#### EXERCISE
The word "incByte" occurs in some lines of the data. Return each such line.

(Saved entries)
※ ※ ※

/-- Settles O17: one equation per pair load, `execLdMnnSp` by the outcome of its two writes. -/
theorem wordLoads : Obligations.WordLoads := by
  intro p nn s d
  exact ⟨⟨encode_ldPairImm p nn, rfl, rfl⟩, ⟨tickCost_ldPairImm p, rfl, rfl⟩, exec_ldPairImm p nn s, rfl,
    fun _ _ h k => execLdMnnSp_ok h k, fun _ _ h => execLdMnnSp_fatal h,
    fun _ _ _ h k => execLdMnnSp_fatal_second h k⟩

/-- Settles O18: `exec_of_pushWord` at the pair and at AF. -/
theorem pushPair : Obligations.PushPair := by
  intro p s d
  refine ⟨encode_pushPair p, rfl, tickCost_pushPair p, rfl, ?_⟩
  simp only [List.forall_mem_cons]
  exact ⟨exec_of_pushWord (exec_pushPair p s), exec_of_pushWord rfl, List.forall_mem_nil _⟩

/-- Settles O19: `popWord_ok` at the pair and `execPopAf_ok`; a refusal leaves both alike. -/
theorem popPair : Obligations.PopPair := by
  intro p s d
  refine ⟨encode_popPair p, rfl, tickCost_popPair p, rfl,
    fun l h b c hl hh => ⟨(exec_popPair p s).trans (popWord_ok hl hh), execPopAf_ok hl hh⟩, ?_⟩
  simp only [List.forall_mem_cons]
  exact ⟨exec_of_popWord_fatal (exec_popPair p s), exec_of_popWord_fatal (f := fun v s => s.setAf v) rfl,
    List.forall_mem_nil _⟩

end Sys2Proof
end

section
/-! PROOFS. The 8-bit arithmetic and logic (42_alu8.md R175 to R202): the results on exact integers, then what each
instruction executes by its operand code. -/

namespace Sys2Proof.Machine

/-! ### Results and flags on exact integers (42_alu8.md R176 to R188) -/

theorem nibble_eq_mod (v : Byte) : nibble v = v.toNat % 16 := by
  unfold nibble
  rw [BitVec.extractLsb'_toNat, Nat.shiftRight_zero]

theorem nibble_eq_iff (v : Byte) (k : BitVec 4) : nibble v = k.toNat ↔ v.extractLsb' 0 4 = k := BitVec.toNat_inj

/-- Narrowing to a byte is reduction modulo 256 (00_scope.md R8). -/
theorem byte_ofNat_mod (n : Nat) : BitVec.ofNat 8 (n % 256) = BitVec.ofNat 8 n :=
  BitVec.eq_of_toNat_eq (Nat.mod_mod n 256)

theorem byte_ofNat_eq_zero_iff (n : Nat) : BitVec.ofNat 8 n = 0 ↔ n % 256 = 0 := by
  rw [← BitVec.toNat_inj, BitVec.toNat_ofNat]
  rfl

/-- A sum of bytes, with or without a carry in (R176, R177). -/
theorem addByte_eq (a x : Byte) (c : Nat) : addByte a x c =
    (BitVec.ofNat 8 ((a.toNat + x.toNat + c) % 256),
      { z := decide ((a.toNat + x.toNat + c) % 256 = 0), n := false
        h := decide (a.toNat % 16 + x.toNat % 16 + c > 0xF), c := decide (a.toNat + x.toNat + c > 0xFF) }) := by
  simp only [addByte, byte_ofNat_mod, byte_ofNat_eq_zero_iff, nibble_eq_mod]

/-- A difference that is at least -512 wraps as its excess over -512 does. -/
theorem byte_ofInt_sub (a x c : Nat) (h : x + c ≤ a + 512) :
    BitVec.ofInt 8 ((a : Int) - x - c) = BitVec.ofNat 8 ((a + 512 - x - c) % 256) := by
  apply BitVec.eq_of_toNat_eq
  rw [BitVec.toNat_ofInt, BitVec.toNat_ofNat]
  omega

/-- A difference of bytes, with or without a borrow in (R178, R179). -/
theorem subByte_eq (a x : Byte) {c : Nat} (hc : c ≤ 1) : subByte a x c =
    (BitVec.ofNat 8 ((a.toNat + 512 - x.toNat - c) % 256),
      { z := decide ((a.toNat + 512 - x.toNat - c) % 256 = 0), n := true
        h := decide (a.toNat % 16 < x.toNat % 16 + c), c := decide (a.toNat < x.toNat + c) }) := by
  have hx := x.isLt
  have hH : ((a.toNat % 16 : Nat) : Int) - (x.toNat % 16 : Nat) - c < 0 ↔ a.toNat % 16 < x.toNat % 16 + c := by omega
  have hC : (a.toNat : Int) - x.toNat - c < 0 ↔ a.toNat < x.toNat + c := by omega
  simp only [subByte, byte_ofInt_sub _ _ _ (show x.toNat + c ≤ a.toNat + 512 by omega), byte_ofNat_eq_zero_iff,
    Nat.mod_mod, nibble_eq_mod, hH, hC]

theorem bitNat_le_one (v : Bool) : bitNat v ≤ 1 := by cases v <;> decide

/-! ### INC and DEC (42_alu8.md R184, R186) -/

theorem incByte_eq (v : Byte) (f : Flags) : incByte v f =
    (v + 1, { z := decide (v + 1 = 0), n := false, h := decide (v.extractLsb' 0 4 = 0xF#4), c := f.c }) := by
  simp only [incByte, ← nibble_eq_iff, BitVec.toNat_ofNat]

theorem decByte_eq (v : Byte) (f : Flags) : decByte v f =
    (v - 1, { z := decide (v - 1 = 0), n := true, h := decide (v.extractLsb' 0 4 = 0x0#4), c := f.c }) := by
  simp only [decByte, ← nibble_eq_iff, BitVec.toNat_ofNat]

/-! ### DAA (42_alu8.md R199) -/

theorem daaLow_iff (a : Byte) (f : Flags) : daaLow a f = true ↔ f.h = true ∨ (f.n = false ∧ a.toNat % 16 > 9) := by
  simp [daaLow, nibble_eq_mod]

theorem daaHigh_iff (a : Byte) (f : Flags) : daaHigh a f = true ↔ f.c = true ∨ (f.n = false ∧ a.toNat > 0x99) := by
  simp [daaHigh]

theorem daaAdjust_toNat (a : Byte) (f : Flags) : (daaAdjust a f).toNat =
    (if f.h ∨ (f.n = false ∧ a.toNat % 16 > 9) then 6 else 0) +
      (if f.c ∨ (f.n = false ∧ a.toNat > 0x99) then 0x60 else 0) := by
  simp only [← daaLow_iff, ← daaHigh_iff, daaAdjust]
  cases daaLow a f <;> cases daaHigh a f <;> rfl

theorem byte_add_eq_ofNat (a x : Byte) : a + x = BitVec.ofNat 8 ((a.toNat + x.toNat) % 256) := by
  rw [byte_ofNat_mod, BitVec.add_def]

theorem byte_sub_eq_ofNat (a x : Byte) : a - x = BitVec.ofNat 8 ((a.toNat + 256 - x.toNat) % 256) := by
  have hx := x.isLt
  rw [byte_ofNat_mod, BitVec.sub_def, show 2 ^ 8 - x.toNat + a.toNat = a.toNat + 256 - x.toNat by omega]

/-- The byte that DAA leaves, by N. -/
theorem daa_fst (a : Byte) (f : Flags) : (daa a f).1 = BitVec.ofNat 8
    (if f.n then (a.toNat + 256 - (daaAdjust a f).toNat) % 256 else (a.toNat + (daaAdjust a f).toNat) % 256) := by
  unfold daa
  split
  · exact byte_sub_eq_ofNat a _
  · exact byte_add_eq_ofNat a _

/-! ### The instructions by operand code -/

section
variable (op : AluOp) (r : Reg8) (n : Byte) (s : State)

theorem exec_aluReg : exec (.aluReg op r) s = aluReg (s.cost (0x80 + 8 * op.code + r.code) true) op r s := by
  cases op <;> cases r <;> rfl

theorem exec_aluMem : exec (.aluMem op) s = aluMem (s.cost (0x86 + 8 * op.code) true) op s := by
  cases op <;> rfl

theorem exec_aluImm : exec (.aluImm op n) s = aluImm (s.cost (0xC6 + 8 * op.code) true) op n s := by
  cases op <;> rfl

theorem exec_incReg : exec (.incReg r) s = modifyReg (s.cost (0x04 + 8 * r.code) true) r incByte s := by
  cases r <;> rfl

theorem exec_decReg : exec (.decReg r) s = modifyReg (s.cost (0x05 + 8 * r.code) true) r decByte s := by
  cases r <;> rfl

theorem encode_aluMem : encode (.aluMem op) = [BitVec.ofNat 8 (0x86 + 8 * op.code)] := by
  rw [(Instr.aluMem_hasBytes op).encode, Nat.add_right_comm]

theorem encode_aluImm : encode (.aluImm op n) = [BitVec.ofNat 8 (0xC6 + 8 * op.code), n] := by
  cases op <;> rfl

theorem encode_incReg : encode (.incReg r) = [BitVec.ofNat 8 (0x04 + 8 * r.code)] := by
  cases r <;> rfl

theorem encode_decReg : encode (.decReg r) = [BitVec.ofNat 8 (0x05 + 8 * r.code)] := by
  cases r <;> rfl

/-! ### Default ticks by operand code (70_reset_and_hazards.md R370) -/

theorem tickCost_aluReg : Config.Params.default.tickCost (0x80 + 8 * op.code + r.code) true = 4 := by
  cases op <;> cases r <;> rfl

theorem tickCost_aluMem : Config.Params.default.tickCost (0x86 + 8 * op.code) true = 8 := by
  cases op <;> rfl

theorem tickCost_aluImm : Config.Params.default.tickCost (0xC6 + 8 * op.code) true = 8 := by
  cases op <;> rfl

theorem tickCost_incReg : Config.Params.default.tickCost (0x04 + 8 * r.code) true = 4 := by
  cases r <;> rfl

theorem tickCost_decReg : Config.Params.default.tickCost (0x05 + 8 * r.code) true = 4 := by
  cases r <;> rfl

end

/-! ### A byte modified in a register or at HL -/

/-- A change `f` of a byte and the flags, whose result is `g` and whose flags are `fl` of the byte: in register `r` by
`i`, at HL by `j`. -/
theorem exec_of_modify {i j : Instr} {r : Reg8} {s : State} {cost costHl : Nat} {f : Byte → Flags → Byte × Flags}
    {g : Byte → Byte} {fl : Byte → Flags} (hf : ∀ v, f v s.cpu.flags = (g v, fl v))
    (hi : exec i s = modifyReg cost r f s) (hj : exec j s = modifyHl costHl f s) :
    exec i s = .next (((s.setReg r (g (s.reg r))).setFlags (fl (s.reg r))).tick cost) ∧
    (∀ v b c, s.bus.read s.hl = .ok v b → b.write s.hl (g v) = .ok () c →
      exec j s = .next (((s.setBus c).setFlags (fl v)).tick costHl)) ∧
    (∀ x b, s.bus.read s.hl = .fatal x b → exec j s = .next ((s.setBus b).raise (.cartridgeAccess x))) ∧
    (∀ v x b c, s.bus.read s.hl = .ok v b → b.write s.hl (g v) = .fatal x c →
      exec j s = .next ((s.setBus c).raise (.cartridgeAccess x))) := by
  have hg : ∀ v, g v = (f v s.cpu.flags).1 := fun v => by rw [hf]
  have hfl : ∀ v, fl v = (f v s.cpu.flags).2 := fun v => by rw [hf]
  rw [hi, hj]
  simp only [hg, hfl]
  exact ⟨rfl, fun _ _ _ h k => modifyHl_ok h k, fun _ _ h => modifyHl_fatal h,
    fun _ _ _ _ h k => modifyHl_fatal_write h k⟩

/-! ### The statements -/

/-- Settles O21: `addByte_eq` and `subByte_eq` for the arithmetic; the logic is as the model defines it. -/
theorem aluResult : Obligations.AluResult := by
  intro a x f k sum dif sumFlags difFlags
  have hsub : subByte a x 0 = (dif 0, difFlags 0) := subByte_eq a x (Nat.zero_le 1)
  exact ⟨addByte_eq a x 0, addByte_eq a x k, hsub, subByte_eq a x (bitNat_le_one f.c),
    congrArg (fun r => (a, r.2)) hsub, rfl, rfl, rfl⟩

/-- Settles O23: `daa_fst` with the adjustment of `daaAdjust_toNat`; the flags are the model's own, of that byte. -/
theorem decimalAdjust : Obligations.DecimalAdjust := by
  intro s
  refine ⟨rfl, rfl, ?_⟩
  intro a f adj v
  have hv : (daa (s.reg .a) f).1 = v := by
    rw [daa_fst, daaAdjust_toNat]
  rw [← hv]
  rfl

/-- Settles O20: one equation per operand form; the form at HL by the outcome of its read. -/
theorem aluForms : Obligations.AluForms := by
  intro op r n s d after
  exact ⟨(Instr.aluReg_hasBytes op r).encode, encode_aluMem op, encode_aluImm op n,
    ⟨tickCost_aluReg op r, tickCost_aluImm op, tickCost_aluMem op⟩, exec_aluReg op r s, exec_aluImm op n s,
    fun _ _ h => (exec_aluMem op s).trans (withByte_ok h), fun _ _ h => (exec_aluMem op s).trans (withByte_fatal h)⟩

※ ※ ※

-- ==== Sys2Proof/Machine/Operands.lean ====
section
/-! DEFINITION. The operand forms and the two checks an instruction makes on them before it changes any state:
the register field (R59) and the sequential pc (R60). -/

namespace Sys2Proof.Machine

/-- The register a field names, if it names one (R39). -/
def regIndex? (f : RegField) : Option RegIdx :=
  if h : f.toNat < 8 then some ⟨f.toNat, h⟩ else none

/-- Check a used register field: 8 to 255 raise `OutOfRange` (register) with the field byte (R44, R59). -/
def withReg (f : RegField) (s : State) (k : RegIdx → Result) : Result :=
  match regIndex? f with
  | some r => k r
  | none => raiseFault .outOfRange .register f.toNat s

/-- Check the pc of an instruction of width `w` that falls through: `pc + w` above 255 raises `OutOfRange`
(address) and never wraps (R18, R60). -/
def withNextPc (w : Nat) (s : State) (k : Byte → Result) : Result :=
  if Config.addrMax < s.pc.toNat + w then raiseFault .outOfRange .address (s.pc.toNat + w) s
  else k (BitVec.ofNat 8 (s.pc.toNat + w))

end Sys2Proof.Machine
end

※ ※ ※

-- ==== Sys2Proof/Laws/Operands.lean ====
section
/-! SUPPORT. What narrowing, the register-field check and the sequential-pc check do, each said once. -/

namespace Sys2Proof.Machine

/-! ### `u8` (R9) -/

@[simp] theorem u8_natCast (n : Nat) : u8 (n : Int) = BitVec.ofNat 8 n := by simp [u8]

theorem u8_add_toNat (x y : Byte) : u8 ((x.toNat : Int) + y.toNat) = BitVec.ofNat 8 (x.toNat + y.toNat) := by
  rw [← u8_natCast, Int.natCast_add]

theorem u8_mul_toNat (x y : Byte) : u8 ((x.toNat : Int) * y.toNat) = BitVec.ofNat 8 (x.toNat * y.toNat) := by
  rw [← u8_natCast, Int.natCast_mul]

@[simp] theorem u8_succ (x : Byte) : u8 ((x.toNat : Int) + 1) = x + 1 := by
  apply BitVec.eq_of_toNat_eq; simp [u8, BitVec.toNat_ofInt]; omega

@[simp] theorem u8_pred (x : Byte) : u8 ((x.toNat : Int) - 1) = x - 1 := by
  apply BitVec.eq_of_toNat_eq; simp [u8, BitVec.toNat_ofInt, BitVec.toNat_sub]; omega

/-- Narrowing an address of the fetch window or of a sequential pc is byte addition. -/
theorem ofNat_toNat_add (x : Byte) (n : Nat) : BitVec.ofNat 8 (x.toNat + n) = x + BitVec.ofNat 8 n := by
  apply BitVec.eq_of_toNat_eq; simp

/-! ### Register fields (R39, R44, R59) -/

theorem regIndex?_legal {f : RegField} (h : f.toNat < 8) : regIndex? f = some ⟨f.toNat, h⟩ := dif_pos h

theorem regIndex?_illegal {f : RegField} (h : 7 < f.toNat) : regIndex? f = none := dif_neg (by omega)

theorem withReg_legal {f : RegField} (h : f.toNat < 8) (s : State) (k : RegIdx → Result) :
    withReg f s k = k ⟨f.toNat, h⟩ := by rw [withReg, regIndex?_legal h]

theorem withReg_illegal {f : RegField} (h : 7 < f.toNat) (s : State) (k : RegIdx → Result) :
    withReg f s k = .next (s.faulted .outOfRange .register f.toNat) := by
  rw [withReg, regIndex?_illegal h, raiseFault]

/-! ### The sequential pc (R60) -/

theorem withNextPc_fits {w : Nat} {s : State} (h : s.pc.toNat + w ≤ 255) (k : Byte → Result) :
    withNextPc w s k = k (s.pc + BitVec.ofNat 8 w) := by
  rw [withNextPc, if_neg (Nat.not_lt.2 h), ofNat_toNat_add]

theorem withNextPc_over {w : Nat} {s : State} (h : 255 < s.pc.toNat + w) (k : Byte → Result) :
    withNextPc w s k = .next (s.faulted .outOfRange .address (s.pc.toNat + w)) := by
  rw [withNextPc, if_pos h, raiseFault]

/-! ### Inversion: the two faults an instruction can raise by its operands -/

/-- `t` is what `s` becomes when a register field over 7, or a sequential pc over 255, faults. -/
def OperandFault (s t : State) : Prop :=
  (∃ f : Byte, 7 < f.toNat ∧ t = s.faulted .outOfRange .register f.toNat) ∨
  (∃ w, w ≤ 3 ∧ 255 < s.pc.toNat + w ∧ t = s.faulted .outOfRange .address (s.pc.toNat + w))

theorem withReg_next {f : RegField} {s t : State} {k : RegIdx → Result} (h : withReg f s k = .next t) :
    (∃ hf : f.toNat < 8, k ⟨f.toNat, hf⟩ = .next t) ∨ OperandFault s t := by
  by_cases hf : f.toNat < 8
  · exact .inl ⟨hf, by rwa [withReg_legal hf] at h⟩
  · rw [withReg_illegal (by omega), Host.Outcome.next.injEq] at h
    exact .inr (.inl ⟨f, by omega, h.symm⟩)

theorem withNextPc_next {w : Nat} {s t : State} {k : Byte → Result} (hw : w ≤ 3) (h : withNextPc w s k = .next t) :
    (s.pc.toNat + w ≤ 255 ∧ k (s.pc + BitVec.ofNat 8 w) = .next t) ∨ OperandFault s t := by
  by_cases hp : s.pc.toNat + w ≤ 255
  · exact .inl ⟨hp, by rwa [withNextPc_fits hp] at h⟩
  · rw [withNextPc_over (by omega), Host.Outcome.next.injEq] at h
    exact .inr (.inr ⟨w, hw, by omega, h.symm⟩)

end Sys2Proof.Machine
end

※ ※ ※

#### RESULT
theorem incByte_eq (v : Byte) (f : Flags) : incByte v f =
  simp only [incByte, ← nibble_eq_iff, BitVec.toNat_ofNat]
theorem exec_incReg : exec (.incReg r) s = modifyReg (s.cost (0x04 + 8 * r.code) true) r incByte s := by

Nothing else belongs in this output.